Hierzu finden sich in der Erinnerungslandschaft Berlins sehr unterschiedliche Präsentationen: mitten im Stadtzentrum das »Denkmal für die ermordeten Juden Europas« oder das »Denkmal für die ermordeten Sinti und Roma« – auf einzelne Opfergruppen bezogene, emotional sehr eindrückliche Erinnerungszeichen. Dann gibt es die am Stadtrand gelegene Dokumentation in der Wannsee‐Villa, die insbesondere auf historisch interessierte Studiengruppen nachhaltig wirkt, oder die den NS‐Terror im Allgemeinen und auf unterschiedlichste Opfergruppen ausgerichtete Topographie des Terrors, die zu dokumentieren versucht, was in einem Land geschieht, in dem es eine nicht von unabhängigen Gerichten kontrollierte, sich über alles hinwegsetzende Polizei gibt, die mit der Regierungspartei gleichgeschaltet ist.

unkontrolliert Berliner und interessierte Besucher der Stadt werden im Themenjahr 2013 zusätzliche Angebote finden, wie etwa zum frühen Terror oder zur Presse im Nationalsozialismus. Und man wird feststellen: Es traf nicht nur Juden oder »Zigeuner«, Andersdenkende, Kommunisten oder Sozialisten, »entartete« Maler, Bildhauer oder Musiker. Es traf auch Homosexuelle, Kranke und Behinderte.

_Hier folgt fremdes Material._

-- ==== Sys2Proof/Machine/Operands.lean ====
section
/-!
DEFINITION. Operands of the SV16: its registers, its three address spaces and its addressing modes (R440 to R444
[16]).
-/
namespace Sys2Proof.Machine

/-- Linen changed. -/
def modLinen (f : Linen → Linen) (d : Dev) : Dev := { d with linen := f d.linen }

/-- SR.MODE: policy mode. -/
def Linen.policyMode (l : Linen) : Bool := l.sr.getLsbD 15

/-- The stack pointer in force: KSP in kernel mode, PSP in policy mode (R443). -/
def Linen.sp (l : Linen) : Word16 := if l.policyMode then l.psp else l.ksp

/-- Register `r` of a 4-bit field: V0 to V7, then X0 (SP) to X7. -/
def Linen.reg (l : Linen) (r : Nat) : Word16 :=
  if r < 8 then tget 0 l.v r else if r = 8 then l.sp else tget 0 l.x (r - 8)

/-- Linen with a register written. -/
def Linen.setReg (l : Linen) (r : Nat) (v : Word16) : Linen :=
  if r < 8 then { l with v := tset l.v r v }
  else if r = 8 then (if l.policyMode then { l with psp := v } else { l with ksp := v })
  else { l with x := tset l.x (r - 8) v }

/-- Register `r`. -/
def svReg (d : Dev) (r : Nat) : Word16 := d.linen.reg r

/-- The device with a register of Linen written. -/
def svSet (r : Nat) (v : Word16) (d : Dev) : Dev := modLinen (fun l => l.setReg r v) d

/-- Flags set. -/
def svFlags (f : Flags) (d : Dev) : Dev := modLinen (fun l => { l with sr := withFlags l.sr f }) d

/-- The second operand of an arithmetic or shift instruction. -/
def srcVal (d : Dev) : SvSrc → Word16
  | .reg r => svReg d r
  | .imm v => v

/-- Words of an instruction with such an operand (R444). -/
def srcWords : SvSrc → Nat
  | .reg _ => 1
  | .imm _ => 2

/-! Spaces (R440, R441). -/

/-- A word of data space; none where the access gives a data-space fault. The OTP window and the window on the command
being carried out, whose layout the manual does not give, read as free values (log 27). -/
def dataRead (d : Dev) (m : Memory) (a : Nat) : Option (Word16 × Dev) :=
  let pol := d.linen.policyMode
  if a < 0x6000 then (if pol then none else some (memGet m.dram a, d))
  else if a < 0x8000 then some (memGet m.dram a, d)
  else if 0xC000 ≤ a || pol then none
  else if d.linen.bank = 0 then (if a < 0xA000 then some (memGet m.dram a, d) else none)
  else if d.linen.bank = 1 || d.linen.bank = 2 then
    let (n, d) := drawNat d
    some (BitVec.ofNat 16 n, d)
  else none

/-- A word of data space may be written: kernel RAM, the policy window, the vault RAM. -/
def dataWritable (d : Dev) (a : Nat) : Bool :=
  let pol := d.linen.policyMode
  if a < 0x6000 then !pol
  else if a < 0x8000 then true
  else !pol && d.linen.bank == 0 && decide (a < 0xA000)

/-- The memory with a word of data space written; none where the access faults. -/
def dataWrite (d : Dev) (m : Memory) (a : Nat) (v : Word16) : Option Memory :=
  if dataWritable d a then some { m with dram := memPut m.dram a v } else none

/-- A word of instruction space: mask ROM below 0x8000, RAM above. -/
def instrRead (m : Memory) (a : Nat) : Word16 :=
  if a < 0x8000 then BitVec.ofNat 16 (field (Config.rom 0) (2 * a) 2) else memGet m.iram a

/-! Effective addresses (R444). -/

/-- An index register's code. -/
def isIndex (r : Nat) : Bool := decide (8 ≤ r)

/-- The operand names an index register where one is required. -/
def eaOk : SvEa → Bool
  | .ind x => isIndex x
  | .postInc x => isIndex x
  | .preDec x => isIndex x
  | .disp x _ => isIndex x
  | .abs _ => true

/-- Words of an instruction with a memory operand. -/
def eaWords : SvEa → Nat
  | .disp _ _ => 2
  | .abs _ => 2
  | _ => 1

/-- The address of a memory operand. -/
def eaAddr (d : Dev) : SvEa → Word16
  | .ind x => svReg d x
  | .postInc x => svReg d x
  | .preDec x => svReg d x - 1
  | .disp x k => svReg d x + k
  | .abs a => a

/-- The index register stepped by one word after the access, or before it. -/
def eaStep (e : SvEa) (d : Dev) : Dev :=
  match e with
  | .postInc x => svSet x (svReg d x + 1) d
  | .preDec x => svSet x (svReg d x - 1) d
  | _ => d

/-- A port operand's words, its validity and the port. -/
def portWords : SvPort → Nat
  | .imm _ => 2
  | .ind _ => 1

def portOk : SvPort → Bool
  | .imm _ => true
  | .ind x => isIndex x

def portNo (d : Dev) : SvPort → Nat
  | .imm p => p
  | .ind x => (svReg d x).toNat % 4096

/-- A jump operand's words, its validity and the target. -/
def targetWords : SvTarget → Nat
  | .abs _ => 2
  | .ind _ => 1

def targetOk : SvTarget → Bool
  | .abs _ => true
  | .ind x => isIndex x

def targetAddr (d : Dev) : SvTarget → Word16
  | .abs a => a
  | .ind x => svReg d x

end Sys2Proof.Machine
end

Und man wird schnell begreifen: Noch immer gibt es viele Staaten, in denen eine Partei oder politisch aufgestellte Religionsgemeinschaft unkontrolliert Definitionen vornimmt, in denen Polizei, Militär oder andere scheinbar legitimierte »Wächter« eine Gemeinschaft proklamieren, die Menschen ausschließt, weil sie anders glauben, denken oder lieben.

Die Besucher Berlins treten in die historischen Ausstellungen nicht mit gesenktem Haupt, sondern wach und konzentriert. Sie betrachten aufmerksam, manchmal ungläubig, Fotos und Dokumente angesichts einer Gegenwart, die diese Strukturen – wenn auch nur durch diplomatische Beziehungen mit solchen Staaten – noch immer duldet. Berlins Themenjahr ist ein Lehrstück in Zeitgeschichte. Fünf Millionen, die die Stadt hier investiert, sind besser angelegt als bei so manch ambitioniertem Neubauprojekt.